Exercise details: Please retype, unchanged, each line from the top of the material below through the line where "unfold linkValue State.fetchAddress" appears.
((
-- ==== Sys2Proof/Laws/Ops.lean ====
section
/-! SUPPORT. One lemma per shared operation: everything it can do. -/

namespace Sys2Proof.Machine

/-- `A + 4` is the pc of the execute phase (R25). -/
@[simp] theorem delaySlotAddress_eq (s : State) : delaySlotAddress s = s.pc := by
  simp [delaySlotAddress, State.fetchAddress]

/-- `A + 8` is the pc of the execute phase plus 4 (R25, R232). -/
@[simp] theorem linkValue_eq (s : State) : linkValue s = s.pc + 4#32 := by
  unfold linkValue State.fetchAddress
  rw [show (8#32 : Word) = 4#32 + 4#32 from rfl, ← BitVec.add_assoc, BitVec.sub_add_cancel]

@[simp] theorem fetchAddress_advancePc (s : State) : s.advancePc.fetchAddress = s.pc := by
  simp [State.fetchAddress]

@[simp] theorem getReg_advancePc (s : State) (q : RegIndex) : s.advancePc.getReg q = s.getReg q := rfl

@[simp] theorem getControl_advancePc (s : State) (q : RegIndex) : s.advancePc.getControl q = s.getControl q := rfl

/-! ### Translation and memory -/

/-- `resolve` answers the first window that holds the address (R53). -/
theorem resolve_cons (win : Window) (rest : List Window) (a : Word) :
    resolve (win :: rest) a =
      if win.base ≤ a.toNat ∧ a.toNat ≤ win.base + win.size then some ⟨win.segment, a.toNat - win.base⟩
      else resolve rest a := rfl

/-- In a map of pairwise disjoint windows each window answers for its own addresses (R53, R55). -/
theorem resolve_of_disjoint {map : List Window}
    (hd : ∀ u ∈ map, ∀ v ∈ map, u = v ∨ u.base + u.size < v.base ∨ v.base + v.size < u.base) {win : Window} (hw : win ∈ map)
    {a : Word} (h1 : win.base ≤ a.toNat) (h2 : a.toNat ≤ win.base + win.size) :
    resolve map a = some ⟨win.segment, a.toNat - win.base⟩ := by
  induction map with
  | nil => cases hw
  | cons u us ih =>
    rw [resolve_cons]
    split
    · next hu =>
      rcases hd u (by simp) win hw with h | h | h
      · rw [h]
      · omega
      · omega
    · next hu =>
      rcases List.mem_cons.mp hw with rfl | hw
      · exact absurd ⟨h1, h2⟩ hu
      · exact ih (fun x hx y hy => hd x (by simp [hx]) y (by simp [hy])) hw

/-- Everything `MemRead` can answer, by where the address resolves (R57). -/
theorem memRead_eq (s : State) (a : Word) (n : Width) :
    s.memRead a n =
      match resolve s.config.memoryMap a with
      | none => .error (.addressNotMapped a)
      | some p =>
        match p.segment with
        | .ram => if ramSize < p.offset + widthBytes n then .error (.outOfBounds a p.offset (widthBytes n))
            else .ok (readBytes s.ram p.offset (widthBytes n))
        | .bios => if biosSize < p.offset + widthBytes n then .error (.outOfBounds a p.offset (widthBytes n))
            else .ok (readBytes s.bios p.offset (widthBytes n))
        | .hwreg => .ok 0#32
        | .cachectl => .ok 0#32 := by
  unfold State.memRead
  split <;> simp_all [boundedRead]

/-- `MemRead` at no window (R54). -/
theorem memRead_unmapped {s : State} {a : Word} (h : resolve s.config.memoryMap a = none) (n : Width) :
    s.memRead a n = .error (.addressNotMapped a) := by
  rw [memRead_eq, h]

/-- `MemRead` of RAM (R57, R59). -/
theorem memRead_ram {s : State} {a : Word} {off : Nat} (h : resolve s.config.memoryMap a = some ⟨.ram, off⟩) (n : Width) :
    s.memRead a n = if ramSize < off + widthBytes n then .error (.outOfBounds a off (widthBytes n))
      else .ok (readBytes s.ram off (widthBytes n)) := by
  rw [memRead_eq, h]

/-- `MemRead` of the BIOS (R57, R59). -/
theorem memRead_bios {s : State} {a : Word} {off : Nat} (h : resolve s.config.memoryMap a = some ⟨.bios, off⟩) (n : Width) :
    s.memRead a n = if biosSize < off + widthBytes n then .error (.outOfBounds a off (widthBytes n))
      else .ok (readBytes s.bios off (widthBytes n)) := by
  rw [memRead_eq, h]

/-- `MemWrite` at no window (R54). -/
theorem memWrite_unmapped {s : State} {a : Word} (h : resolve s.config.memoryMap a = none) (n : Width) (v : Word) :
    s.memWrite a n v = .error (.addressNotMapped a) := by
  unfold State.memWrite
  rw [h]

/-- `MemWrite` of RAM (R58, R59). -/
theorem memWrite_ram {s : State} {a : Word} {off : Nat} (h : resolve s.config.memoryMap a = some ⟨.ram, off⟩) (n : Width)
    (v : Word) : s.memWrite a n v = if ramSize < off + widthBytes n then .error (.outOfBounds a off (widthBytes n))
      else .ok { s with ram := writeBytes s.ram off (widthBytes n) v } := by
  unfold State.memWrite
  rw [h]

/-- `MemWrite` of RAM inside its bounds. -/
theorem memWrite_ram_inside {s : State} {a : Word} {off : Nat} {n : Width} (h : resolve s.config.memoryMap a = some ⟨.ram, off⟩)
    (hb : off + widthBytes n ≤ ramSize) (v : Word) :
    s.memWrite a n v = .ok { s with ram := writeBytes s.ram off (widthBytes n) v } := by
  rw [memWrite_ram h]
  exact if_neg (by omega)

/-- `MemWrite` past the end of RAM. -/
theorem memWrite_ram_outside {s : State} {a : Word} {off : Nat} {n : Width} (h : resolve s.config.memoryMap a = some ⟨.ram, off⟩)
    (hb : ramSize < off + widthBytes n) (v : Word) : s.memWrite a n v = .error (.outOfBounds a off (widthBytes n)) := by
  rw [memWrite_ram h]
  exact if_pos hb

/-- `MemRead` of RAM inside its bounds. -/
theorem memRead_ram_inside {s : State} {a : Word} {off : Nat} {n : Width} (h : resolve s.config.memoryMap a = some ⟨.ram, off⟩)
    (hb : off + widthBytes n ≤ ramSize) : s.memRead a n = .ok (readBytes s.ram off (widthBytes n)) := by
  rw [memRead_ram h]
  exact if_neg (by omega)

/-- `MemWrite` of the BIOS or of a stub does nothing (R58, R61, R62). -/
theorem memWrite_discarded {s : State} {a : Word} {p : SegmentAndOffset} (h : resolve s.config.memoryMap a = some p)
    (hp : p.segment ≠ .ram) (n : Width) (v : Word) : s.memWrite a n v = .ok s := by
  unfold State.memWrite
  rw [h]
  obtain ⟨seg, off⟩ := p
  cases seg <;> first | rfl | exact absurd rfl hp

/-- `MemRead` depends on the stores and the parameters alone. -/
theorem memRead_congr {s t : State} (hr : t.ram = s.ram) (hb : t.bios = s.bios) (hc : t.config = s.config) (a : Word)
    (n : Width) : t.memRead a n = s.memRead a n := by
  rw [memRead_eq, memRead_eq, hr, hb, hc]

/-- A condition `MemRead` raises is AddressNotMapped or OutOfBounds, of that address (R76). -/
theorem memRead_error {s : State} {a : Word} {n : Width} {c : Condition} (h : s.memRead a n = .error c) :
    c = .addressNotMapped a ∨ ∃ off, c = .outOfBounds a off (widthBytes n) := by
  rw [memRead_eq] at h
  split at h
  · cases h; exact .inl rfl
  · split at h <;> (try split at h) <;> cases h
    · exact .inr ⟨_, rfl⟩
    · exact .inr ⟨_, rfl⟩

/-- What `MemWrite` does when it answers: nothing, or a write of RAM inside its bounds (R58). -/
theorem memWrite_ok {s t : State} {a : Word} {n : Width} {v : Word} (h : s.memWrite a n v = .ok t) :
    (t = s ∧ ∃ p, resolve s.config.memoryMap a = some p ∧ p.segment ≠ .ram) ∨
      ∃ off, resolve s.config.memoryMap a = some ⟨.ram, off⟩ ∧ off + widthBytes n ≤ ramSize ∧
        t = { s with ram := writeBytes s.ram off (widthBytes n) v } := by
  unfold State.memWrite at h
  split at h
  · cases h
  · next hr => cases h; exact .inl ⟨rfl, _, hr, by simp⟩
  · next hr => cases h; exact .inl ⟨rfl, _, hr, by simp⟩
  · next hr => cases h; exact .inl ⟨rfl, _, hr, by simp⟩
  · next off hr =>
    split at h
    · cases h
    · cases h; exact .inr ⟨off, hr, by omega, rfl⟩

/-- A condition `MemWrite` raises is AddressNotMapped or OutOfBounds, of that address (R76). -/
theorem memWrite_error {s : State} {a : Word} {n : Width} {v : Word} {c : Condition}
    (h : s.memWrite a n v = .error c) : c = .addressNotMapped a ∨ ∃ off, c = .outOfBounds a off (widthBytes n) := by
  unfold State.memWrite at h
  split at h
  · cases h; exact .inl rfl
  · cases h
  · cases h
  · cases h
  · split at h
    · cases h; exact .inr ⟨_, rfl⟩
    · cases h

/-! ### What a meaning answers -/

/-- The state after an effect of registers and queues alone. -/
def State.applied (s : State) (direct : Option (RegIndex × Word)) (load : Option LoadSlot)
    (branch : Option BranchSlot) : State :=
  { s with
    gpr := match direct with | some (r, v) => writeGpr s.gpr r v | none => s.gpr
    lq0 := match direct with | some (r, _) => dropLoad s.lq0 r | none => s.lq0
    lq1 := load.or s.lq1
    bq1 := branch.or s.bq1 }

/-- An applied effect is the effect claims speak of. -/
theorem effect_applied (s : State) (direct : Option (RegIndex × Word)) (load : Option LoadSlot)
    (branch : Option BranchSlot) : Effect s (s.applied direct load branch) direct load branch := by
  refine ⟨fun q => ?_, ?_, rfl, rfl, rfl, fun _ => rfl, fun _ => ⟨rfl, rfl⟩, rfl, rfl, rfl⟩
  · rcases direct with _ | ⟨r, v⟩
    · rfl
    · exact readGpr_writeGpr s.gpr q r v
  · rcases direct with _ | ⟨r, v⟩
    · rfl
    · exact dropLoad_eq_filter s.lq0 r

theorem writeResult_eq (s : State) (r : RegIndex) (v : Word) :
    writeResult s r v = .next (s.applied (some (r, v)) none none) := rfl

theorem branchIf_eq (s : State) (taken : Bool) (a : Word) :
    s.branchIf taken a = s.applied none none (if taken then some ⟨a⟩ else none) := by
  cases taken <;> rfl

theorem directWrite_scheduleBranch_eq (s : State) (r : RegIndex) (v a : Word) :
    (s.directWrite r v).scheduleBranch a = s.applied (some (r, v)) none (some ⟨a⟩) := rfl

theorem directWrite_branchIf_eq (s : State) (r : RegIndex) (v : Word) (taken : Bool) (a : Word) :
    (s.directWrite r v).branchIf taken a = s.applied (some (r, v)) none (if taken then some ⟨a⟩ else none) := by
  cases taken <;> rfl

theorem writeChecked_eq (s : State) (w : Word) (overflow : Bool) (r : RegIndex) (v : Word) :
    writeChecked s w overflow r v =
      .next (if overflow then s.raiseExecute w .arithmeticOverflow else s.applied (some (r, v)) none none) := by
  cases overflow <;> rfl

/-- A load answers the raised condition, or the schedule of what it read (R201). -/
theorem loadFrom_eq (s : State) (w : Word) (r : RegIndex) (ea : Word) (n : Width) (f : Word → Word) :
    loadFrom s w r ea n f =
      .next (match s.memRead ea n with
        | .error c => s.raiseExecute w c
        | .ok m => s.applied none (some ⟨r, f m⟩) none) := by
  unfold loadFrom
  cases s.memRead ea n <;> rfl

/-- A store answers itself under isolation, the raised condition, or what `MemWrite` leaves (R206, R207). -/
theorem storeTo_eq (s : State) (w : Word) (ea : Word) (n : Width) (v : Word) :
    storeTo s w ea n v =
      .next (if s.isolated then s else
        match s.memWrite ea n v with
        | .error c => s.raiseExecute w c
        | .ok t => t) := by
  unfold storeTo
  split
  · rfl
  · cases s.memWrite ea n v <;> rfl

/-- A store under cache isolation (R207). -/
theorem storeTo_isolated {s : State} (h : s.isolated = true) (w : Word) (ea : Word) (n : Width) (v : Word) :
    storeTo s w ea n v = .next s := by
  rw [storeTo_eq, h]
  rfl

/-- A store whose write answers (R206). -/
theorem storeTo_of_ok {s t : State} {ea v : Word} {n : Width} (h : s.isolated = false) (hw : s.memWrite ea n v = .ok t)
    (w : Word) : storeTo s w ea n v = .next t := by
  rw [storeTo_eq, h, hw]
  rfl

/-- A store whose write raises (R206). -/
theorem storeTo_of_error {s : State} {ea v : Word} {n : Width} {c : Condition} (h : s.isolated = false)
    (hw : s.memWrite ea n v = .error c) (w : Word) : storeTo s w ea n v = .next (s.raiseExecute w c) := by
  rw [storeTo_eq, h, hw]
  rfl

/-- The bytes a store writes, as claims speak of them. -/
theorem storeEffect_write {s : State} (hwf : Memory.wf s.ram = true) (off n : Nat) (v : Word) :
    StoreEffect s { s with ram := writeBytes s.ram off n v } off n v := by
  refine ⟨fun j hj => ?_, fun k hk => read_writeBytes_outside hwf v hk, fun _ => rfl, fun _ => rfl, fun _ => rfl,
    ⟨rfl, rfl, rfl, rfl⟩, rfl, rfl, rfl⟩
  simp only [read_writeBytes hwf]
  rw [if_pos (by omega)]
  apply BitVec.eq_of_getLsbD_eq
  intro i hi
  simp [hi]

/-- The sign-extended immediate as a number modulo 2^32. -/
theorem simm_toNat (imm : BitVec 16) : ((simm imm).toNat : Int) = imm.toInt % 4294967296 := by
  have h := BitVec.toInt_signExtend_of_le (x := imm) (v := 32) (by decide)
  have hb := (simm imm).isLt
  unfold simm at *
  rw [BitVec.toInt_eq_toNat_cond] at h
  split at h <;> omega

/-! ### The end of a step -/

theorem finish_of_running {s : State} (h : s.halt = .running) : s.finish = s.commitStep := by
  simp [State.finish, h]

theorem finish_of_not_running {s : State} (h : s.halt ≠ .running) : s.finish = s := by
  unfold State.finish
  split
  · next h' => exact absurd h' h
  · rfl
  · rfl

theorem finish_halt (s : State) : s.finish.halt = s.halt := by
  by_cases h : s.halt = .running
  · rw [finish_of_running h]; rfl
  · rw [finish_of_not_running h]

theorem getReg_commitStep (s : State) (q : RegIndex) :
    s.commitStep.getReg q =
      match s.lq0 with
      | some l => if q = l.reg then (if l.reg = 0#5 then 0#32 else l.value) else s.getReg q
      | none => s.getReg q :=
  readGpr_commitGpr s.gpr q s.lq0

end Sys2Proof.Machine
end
))
Response to the exercise:
-- ==== Sys2Proof/Laws/Ops.lean ====
section
/-! SUPPORT. One lemma per shared operation: everything it can do. -/

namespace Sys2Proof.Machine

/-- `A + 4` is the pc of the execute phase (R25). -/
@[simp] theorem delaySlotAddress_eq (s : State) : delaySlotAddress s = s.pc := by
  simp [delaySlotAddress, State.fetchAddress]

/-- `A + 8` is the pc of the execute phase plus 4 (R25, R232). -/
@[simp] theorem linkValue_eq (s : State) : linkValue s = s.pc + 4#32 := by
  unfold linkValue State.fetchAddress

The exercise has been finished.